Experts from both (a) neutronics (ISIS, PSI, DTU, ESS, ESS-B) and (b) Monte Carlo ray-tracing (DTU, ILL, NPI, UCPH) have come together in SINE2020’s E-tools work package. They have been developing accurate, integrated simulation software to simulate the path of neutrons from their source to sample which will lead to more efficient use of beam time and help with the design of new instruments.

The work has involved developing the codes and software packages that simulate the production and transport of neutrons from the target, through moderators and reflectors (neutronics, e.g. MCNP), or simulate the movement of neutrons along guides and their interaction with detectors, samples and other materials in the beamlines (Monte Carlo ray-tracing, e.g. McStas).

MCNP and McStas are two of the main software packages that are currently used for simulations. The have different functionalities to offer a user but, unfortunately, they can not easily be applied together. However, the Monte Carlo Particle List developed by Thomas Kittelmann is helping to solve this problem. This is a way of storing particle data, along with its metadata, to allow particle-data to be transferred between one software package to another.

During the SINE2020 project, the E-tools work package team have been adapting several Monte-Carlo codes to be compatible with the MCPL particle list and hence allow them to become more integrated. In neutronics-software, MCPL is now supported by both MCNP, Geant4 and PHITS, and in Monte Carlo ray-tracing the format has been adapted by McStas, RESTRAX/SIMRES and Vitess.

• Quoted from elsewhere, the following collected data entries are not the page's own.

-- ==== Sys2Proof/Safety.lean ====
section
/-! DEFINITION. The laws of the part, as the manual's rules state them: what every reachable state satisfies and every step keeps. The
claims about all steps are stated in these terms. -/

namespace Sys2Proof.Machine

/-- The reply list has room for one more reply (R201). -/
def State.Room (s : State) : Prop :=
  s.trunk.replies.length + s.withheld < 16

/-- A request's end: its reply joins the reply list, and the send side chooses (R201, R202). -/
def State.answered (s : State) (tag kind : Nat) (r : Result) (b : ReplyBody) : State :=
  (s.pushReply { tag := tag, kind := kind, result := r, body := b }).sendNext

/-- The same for a request that can make work ready on an arm: the arbiters choose too (R189). -/
def State.answeredBus (s : State) (tag kind : Nat) (r : Result) (b : ReplyBody) : State :=
  (s.pushReply { tag := tag, kind := kind, result := r, body := b }).arbitrateAll.sendNext

/-- A gate whose station is no longer PRESENT: a DENY mark is cleared, everything else is kept (R65). -/
def Gate.cutOff (x : Gate) : Gate :=
  { x with mark := if x.mark.any (fun m => m.cmd == .deny) = true then none else x.mark }

/-- A pump whose station is no longer PRESENT: READY, FUELLING and STOPPING are suspended at a time, IDLE goes OFFLINE (R150, R164). -/
def Pump.cutOff (x : Pump) (now : Nat) : Pump :=
  match x.state with
  | .ready | .fuelling | .stopping => { x with state := .suspect, suspendedFrom := some x.state, suspectSince := some now }
  | .idle => { x with state := .offline }
  | _ => x

/-- From `s` to `t` the stations of an arm have left PRESENT: the gate or pump of each that was PRESENT is cut off, every other gate and
pump is as before (R180, R182, R184). -/
def OwnersCutOff (s t : State) (a : Nat) : Prop :=
  (∀ g, g < 8 →
    ((∃ d strike grace, s.row a d = .gate g strike grace ∧ s.link a d = .present) → t.gate g = (s.gate g).cutOff) ∧
    ((∀ d strike grace, s.row a d = .gate g strike grace → s.link a d ≠ .present) → t.gate g = s.gate g)) ∧
  ∀ p, p < 4 →
    ((∃ d g0 g1, s.row a d = .pump p g0 g1 ∧ s.link a d = .present) → t.pump p = (s.pump p).cutOff s.clock) ∧
    ((∀ d g0 g1, s.row a d = .pump p g0 g1 → s.link a d ≠ .present) → t.pump p = s.pump p)

/-- An arm's settings lie in their ranges (R185). -/
def ArmSettingsOk (A : Arm) : Prop :=
  (100 ≤ A.period ∧ A.period ≤ 1000) ∧ (50 ≤ A.slotInterval ∧ A.slotInterval ≤ 1000) ∧ (4 ≤ A.window ∧ A.window ≤ 40) ∧
  (1 ≤ A.silence ∧ A.silence ≤ 15) ∧ A.anchor ≤ 30

/-- The settings the office stores, those of the six arms and the six pontoons included, the clock and the walking pointers lie in their
ranges (R19, R20, R82, R136, R148, R185, R198, R203, R209, R211), and the commands that wait are ones the surroundings can send. -/
def SettingsLaw (s : State) : Prop :=
  (∀ c ∈ s.pending, c.wellFormed = true) ∧ s.clock ≤ timeMax ∧ s.grace ≤ 720 ∧ (1 ≤ s.scanPtr ∧ s.scanPtr ≤ 200) ∧
  (10 ≤ s.tripDelay ∧ s.tripDelay ≤ 600) ∧ (30 ≤ s.readyTimeout ∧ s.readyTimeout ≤ 600) ∧
  (60 ≤ s.linkLossWindow ∧ s.linkLossWindow ≤ 3600) ∧ (5 ≤ s.trunk.silenceTime ∧ s.trunk.silenceTime ≤ 255) ∧
  s.refusals.length ≤ 8 ∧ (∀ p ∈ s.refusals, p.1 < 6 ∧ 1 ≤ p.2 ∧ p.2 ≤ 30) ∧ s.scan.row ≤ s.scan.lastRow ∧
  (∀ a, ArmSettingsOk (s.arm a)) ∧ ∀ p, (s.pontoon p).limit ≤ 256

/-- A berth carries an occupant and a reservation part exactly while it is held, and its fees pending lie in 0..255 (R3, R4). -/
def BerthOk (b : Berth) : Prop :=
  b.occupant.isSome = b.state.isHeld ∧ b.reservation.isSome = b.state.isHeld ∧ b.feesPending ≤ 255

/-- Every berth record is as R3 and R4 say. -/
def BerthLaw (s : State) : Prop :=
  ∀ n, BerthOk (s.berth n)

/-- An account's amounts lie in their ranges (R28, R29), its hold list holds at most four entries with ids 0..3, none twice (R36, R37),
and its funds standing is absent exactly in CLOSED (R28). -/
def AccountOk (a : Account) : Prop :=
  (-9999999 ≤ a.balance ∧ a.balance ≤ 9999999) ∧ a.uncollected ≤ 999999999 ∧ a.overdraft ≤ 999999 ∧ a.lowThreshold ≤ 999999 ∧
  (1 ≤ a.restartMin ∧ a.restartMin ≤ 999999) ∧ a.holds.length ≤ 4 ∧ (∀ e ∈ a.holds, e.id < 4) ∧ (a.holds.map (·.id)).Nodup ∧
  (a.funds.isSome = (a.standing != .closed))

/-- Every account record is as R28 and R29 say. -/
def AccountLaw (s : State) : Prop :=
  ∀ n, AccountOk (s.account n)

/-- The presence list holds at most 256 records, no card twice, and for no pontoon more records than its person limit (R80). -/
def PresenceLaw (s : State) : Prop :=
  s.presence.length ≤ 256 ∧ (s.presence.map (·.card)).Nodup ∧ ∀ p, p < 6 → s.count p ≤ (s.pontoon p).limit

/-- A service point has a session exactly in the states other than OFF and FAULT, and its counts lie in their ranges (R89, R90). -/
def PointOk (x : Point) : Prop :=
  x.session.isSome = !x.state.atRest ∧ x.unattributed ≤ 65535 ∧ x.unconfirmed ≤ 3 ∧ ∀ ses, x.session = some ses → ses.residue ≤ 999

/-- The four service points of a post are as R89 says. -/
def PostOk (p : Post) : Prop :=
  PointOk p.power0 ∧ PointOk p.water0 ∧ PointOk p.power1 ∧ PointOk p.water1

/-- Every service point record is as R89 says. -/
def PointLaw (s : State) : Prop :=
  ∀ a d p, s.post? a d = some p → PostOk p

/-- An arm's error count lies in 0..255, its probe count in 0..16 and its stations' missed counts in 0..15; an ISOLATED arm carries no
exchange other than PROBE, and a DISABLED arm none (R180, R181, R182, R183, R184). -/
def ArmOk (A : Arm) : Prop :=
  A.errors ≤ 255 ∧ A.probes ≤ 16 ∧ (∀ d st, (A.slot d).station = some st → st.missed ≤ 15) ∧
  (A.state = .isolated → ∀ ex, A.inFlight = some ex → ex.req = .probe) ∧ (A.state = .disabled → A.inFlight = none)

/-- Every arm is as R181 to R184 say. -/
def ArmLaw (s : State) : Prop :=
  ∀ a, ArmOk (s.arm a)

/-- A sale's preset is at most 999,999 and its amount at the captured price is within the sale's limit (R155); its amount is that of its
volume at the captured price (R157, and R161 at completion). -/
def SaleOk (q : Sale) : Prop :=
  q.preset ≤ 999999 ∧ fuelAmount q.preset q.price ≤ q.limit ∧ q.amount = fuelAmount q.volume q.price

/-- A pump holds at most two completed sales, and it is BLOCKED only while both slots are full, its protect flag is set and the held sale
is its active sale (R148, R162); a SUSPECT pump came from READY, FUELLING or STOPPING (R150); its active sale and its completed sales
have the presets and amounts of R155 and R161. -/
def PumpOk (x : Pump) : Prop :=
  x.slots.length ≤ 2 ∧ (∀ q, x.suspendedFrom = some q → q.isRunning = true) ∧
  (x.state = .blocked → x.slots.length = 2 ∧ x.protect = true ∧ x.sale.isSome = true) ∧
  (∀ q, x.sale = some q → SaleOk q) ∧ ∀ q ∈ x.slots, SaleOk q

/-- Every pump record is as R155, R161 and R162 say. -/
def PumpLaw (s : State) : Prop :=
  ∀ n, PumpOk (s.pump n)

/-- The reply list holds at most so many replies, withheld ones included (R201). -/
def RepliesAtMost (n : Nat) (s : State) : Prop :=
  s.trunk.replies.length + s.withheld ≤ n

/-- The notice queue holds at most 64 notices with its counters in range (R213), and the reply list at most 16 replies, withheld ones
included, with its count in range (R201). -/
def QueueLaw (s : State) : Prop :=
  s.notices.queue.length ≤ 64 ∧ s.notices.next ≤ 65535 ∧ s.notices.dropped ≤ 65535 ∧
  RepliesAtMost 16 s ∧ s.trunk.discarded ≤ 65535

/-- No berth, gate or pump is named by two rows of the six live station tables, nor twice by one row (R5, R177). -/
def RowLaw (s : State) : Prop :=
  (∀ a d, a < 6 → (s.row a d).claims.Nodup) ∧
  ∀ a d a' d' c, a < 6 → a' < 6 → c ∈ (s.row a d).claims → c ∈ (s.row a' d').claims → a = a' ∧ d = d'

/-- The account a berth names as its occupant is not CLOSED (R4). -/
def OccupantLaw (s : State) : Prop :=
  ∀ b n, (s.berth b).occupant = some n → (s.account n).standing ≠ .closed

/-- The states in which a pump's ACCOUNT sale holds funds (R36): READY, FUELLING, STOPPING and SUSPECT. -/
def PumpState.holdsFunds (q : PumpState) : Bool :=
  q.isRunning || q == .suspect

/-- The account and the hold entry that a pump's active ACCOUNT sale stands for (R36): the sale's hold id, the pump, the sale's limit. -/
def Pump.holder (x : Pump) (p : Nat) : Option (Nat × Hold) :=
  match x.state.holdsFunds, x.sale with
  | true, some { source := .account, account := some n, holdId := some i, limit := m, .. } => some (n, { id := i, pump := p, amount := m })
  | _, _ => none

/-- What the sale of a pump stands for. -/
def State.holder (s : State) (p : Nat) : Option (Nat × Hold) :=
  (s.pump p).holder p

/-- The hold lists hold exactly the entries that `f` gives for the pumps, each once: an entry stands on an account exactly where `f` gives
that account and that entry for the entry's pump, no list holds an id twice, and a CLOSED account holds none (R36, R37, R44). -/
def HoldsPaired (f : Nat → Option (Nat × Hold)) (s : State) : Prop :=
  (∀ n e, e ∈ (s.account n).holds ↔ f e.pump = some (n, e)) ∧
  (∀ n, ((s.account n).holds.map (·.id)).Nodup) ∧
  ∀ n, (s.account n).standing = .closed → (s.account n).holds = []

/-- A pump in READY, FUELLING, STOPPING or SUSPECT has an active sale, one with a source ACCOUNT its account and hold id (R148, R155), and a
suspended one came from READY, FUELLING or STOPPING (R164). -/
def SaleBound (x : Pump) : Prop :=
  (x.state.holdsFunds = true → ∃ q, x.sale = some q ∧ (q.source = .account → q.account.isSome = true ∧ q.holdId.isSome = true)) ∧
  ∀ q, x.suspendedFrom = some q → q.isRunning = true

/-- Where the pumps stand: a pump's station is the place whose row names it (R5, R170); a pump whose sale holds funds has a station on an arm
that is not DISABLED (R184); an IDLE pump's station is PRESENT (R150); a PRESENT station's arm is not DISABLED and a DISABLED arm has no
exchange in flight (R180, R184). -/
def PumpsPlaced (s : State) : Prop :=
  (∀ p, p < 4 → ∀ a d, (s.pump p).station = some (a, d) ↔ .pump p ∈ (s.row a d).claims) ∧
  (∀ p, (s.pump p).state.holdsFunds = true → ∃ a d, (s.pump p).station = some (a, d) ∧ (s.arm a).state ≠ .disabled) ∧
  (∀ p, (s.pump p).state = .idle → s.pumpPresent p = true) ∧
  (∀ a d, s.isPresent a d = true → (s.arm a).state ≠ .disabled) ∧
  ∀ a, (s.arm a).state = .disabled → (s.arm a).inFlight = none

/-- The holds pair with the active ACCOUNT sales: an account's hold list holds exactly one hold for each ACCOUNT sale on it whose pump is in
READY, FUELLING, STOPPING or SUSPECT, and no other hold (R36); with what of the pumps and their stations this rests on. -/
def HoldLaw (s : State) : Prop :=
  HoldsPaired s.holder s ∧ (∀ p, SaleBound (s.pump p)) ∧ PumpsPlaced s

/-- The laws by name; `queueIs q` says that the commands that wait are `q`, `repliesAtMost n` that the reply list holds at most `n`. -/
inductive LawName where
  | settings | berths | accounts | presence | points | arms | pumps | queues | rows | occupants | holds
  | queueIs (q : List Instr)
  | repliesAtMost (n : Nat)

/-- A law of a state. -/
def Law (k : LawName) (s : State) : Prop :=
  match k with
  | .settings => SettingsLaw s
  | .berths => BerthLaw s
  | .accounts => AccountLaw s
  | .presence => PresenceLaw s
  | .points => PointLaw s
  | .arms => ArmLaw s
  | .pumps => PumpLaw s
  | .queues => QueueLaw s
  | .rows => RowLaw s
  | .occupants => OccupantLaw s
  | .holds => HoldLaw s
  | .queueIs q => s.pending = q
  | .repliesAtMost n => RepliesAtMost n s

end Sys2Proof.Machine
end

With this task, there has also been a good opportunity to increase the functionality of McStas and MCNP, including the inclusion of unique features present in RESTRAX/SIMRES, for example. Read more about this here. DTU in Denmark has been the main hub of developing McStas features and MCNP has been developed by colleagues based in ESS-Bilbao in Spain, PSI in Switzerland and DTU in Denmark. As an example, the development team have been able to extend MCNP simulation capabilities to include supermirrors and neutron guides to work in combination with important variance reduction methods in MCNP. As a result, the modified MCNP allows the determination of both reflected and non-reflected intensity in a reasonable computation time.

With the developed methods and software interconnection capabilities, simulations of instruments and shielding can now estimate the experimental signal-to-noise, taking into account the physical properties of all of the material that together make up a neutron scattering instrument.

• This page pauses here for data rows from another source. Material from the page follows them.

-- ==== Sys2Proof/Certificates/Slice0/Obligations.lean ====
section
/-! DEFINITION. The statements about the part. Each says in its docstring which rule it is about and, where it rests on a choice of the
model, which log entry. A request's statement gives its whole outcome as one state: `answered` and `answeredBus` (Safety.lean) place the
reply and let the send side, and for `answeredBus` the arbiters, choose; `frameTaken` is what every valid frame does to the link. What the
equation does not change stays. That the choices of an event are made at its end, so that the reply made in an event is sent before a
notice posted in it, is DEDUCED (log entry 29), and every equation through these names or `sendNext` rests on it. A gate's fields `expiry`
and `awaitsHeldEnd` are the model's own (log entry 13). -/

open Sys2Proof Sys2Proof.Machine

/-! ### The queue of commands -/

/-- The model's own step (log entry 1): the command at the front is taken and run with the rest of the queue; an empty queue idles. -/
def Obligations.StepTakesTheFrontCommand : Prop :=
  (∀ (c : Instr) (rest : List Instr) (s : State), s.pending = c :: rest → step s = exec c (s.withQueue rest)) ∧
  ∀ s : State, s.pending = [] → step s = .next s

/-- No rule of the manual stops the part: every command has a next state. That it leaves the commands that wait as they are is the model's
choice, since the queue is the model's own (log entry 1), and for POWER_ON too (log entry 17). -/
def Obligations.EveryCommandCompletesAndKeepsTheQueue : Prop :=
  ∀ (c : Instr) (s : State), ∃ t, exec c s = .next t ∧ t.pending = s.pending

/-! ### Power-on -/

/-- POWER_ON completes from every state and leaves the values the chapters give for power-on (R26, R48, R63, R87, R115, R134, R136, R171,
R191 with R185, R199, R209, R216): for an arm its settings, with no sweep, poll or probe due or running. The queue of commands is the
surroundings' (log entry 17). -/
def Obligations.PowerOnLeavesTheResetValues : Prop :=
  ∀ s : State, ∃ t : State, exec .powerOn s = .next t ∧ t.pending = s.pending ∧
    (∀ n, t.berth n = {
      state := .closed, lengthClass := 0, powerClass := .none, water := false, autoArrival := false, nightlyFee := false
      occupant := none, reservation := none, arrival := none, checkOut := none, feesPending := 0, overstay := false
      overdueSent := false }) ∧
    (∀ n, t.boundSide n = none) ∧ t.grace = 120 ∧ t.scanPtr = 1 ∧
    (∀ n, t.account n = {
      standing := .closed, funds := none, balance := 0, overdraft := 0, lowThreshold := 0, restartMin := 1, holds := []
      uncollected := 0 }) ∧
    t.creds.state = .empty ∧ t.creds.checksum = none ∧
    (∀ r, r < 512 → t.credRow r = {
      enabled := false, code := 0, mask := 0, kind := .crew, berth := none, window := none, pontoons := 0
      antiPassback := false }) ∧
    (∀ g, (t.gate g).station = none ∧ (t.gate g).mode = .normal ∧ (t.gate g).doorOpen = false ∧ (t.gate g).monitor = .idle ∧
      (t.gate g).strikeEnd = none ∧ (t.gate g).passageSeen = false ∧ (t.gate g).mark = none ∧ t.gateOnline g = false) ∧
    (∀ p, t.pontoon p = { limit := 0, tracking := .on }) ∧ t.presence = [] ∧
    (∀ a d, t.row a d = .none ∧ (t.slot a d).station = none ∧ t.post? a d = none) ∧
    t.rates.state = .empty ∧ t.rates.checksum = none ∧ (∀ row ∈ t.rateRows, ∀ b ∈ row, b = 0#8) ∧ t.tripDelay = 60 ∧
    (∀ p, (t.pump p).station = none ∧ (t.pump p).state = .offline ∧ (t.pump p).sale = none ∧ (t.pump p).slots = [] ∧
      (t.pump p).lost = 0 ∧ (t.pump p).closedVolume = none ∧ (t.pump p).mark = none ∧ (t.pump p).protect = true) ∧
    t.readyTimeout = 120 ∧ t.linkLossWindow = 600 ∧
    (∀ a, (t.arm a).state = .disabled ∧ (t.arm a).checksum = none ∧ (t.arm a).errors = 0 ∧ (t.arm a).probes = 0 ∧
      (t.arm a).pointer = 1 ∧ (t.arm a).sweep = none ∧ (t.arm a).sweepWaiting = false ∧ (t.arm a).pollDue = false ∧
      (t.arm a).probeDue = false ∧ (t.arm a).periodRunning = none ∧ (t.arm a).slotRunning = none ∧ (t.arm a).probeTimer = false ∧
      (t.arm a).period = 250 ∧ (t.arm a).slotInterval = 200 ∧ (t.arm a).window = 12 ∧ (t.arm a).silence = 4 ∧
      (t.arm a).anchor = 0 ∧ (t.arm a).autoRestore = true) ∧
    t.refusals = [] ∧ t.relays = [] ∧
    t.trunk.link = .awaiting ∧ t.trunk.silenceTime = 30 ∧ t.clock = 0 ∧ t.trunk.replies = [] ∧ t.notices.queue = [] ∧
    t.notices.next = 0 ∧ t.notices.dropped = 0 ∧ t.trunk.discarded = 0 ∧ t.staging = none ∧
    t.scan = { inRates := false, row := 0, crc := 0xFFFF#16 }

Benchmarking experiments have been performed on the BOA beamline at PSI and the ChipIR beamline at ISIS. The measurements were generally in good agreement with results of simulations, and hence provide important validation of the developed simulation methods.

In conclusion, neutron experiment simulations are much better understood, more functional and more useful than before. There is now a wealth of well-documented software tools and methods that instrument builders can use to plan their future neutron instruments and experiments, and will thus pave the way for optimized use of the ESS from day one.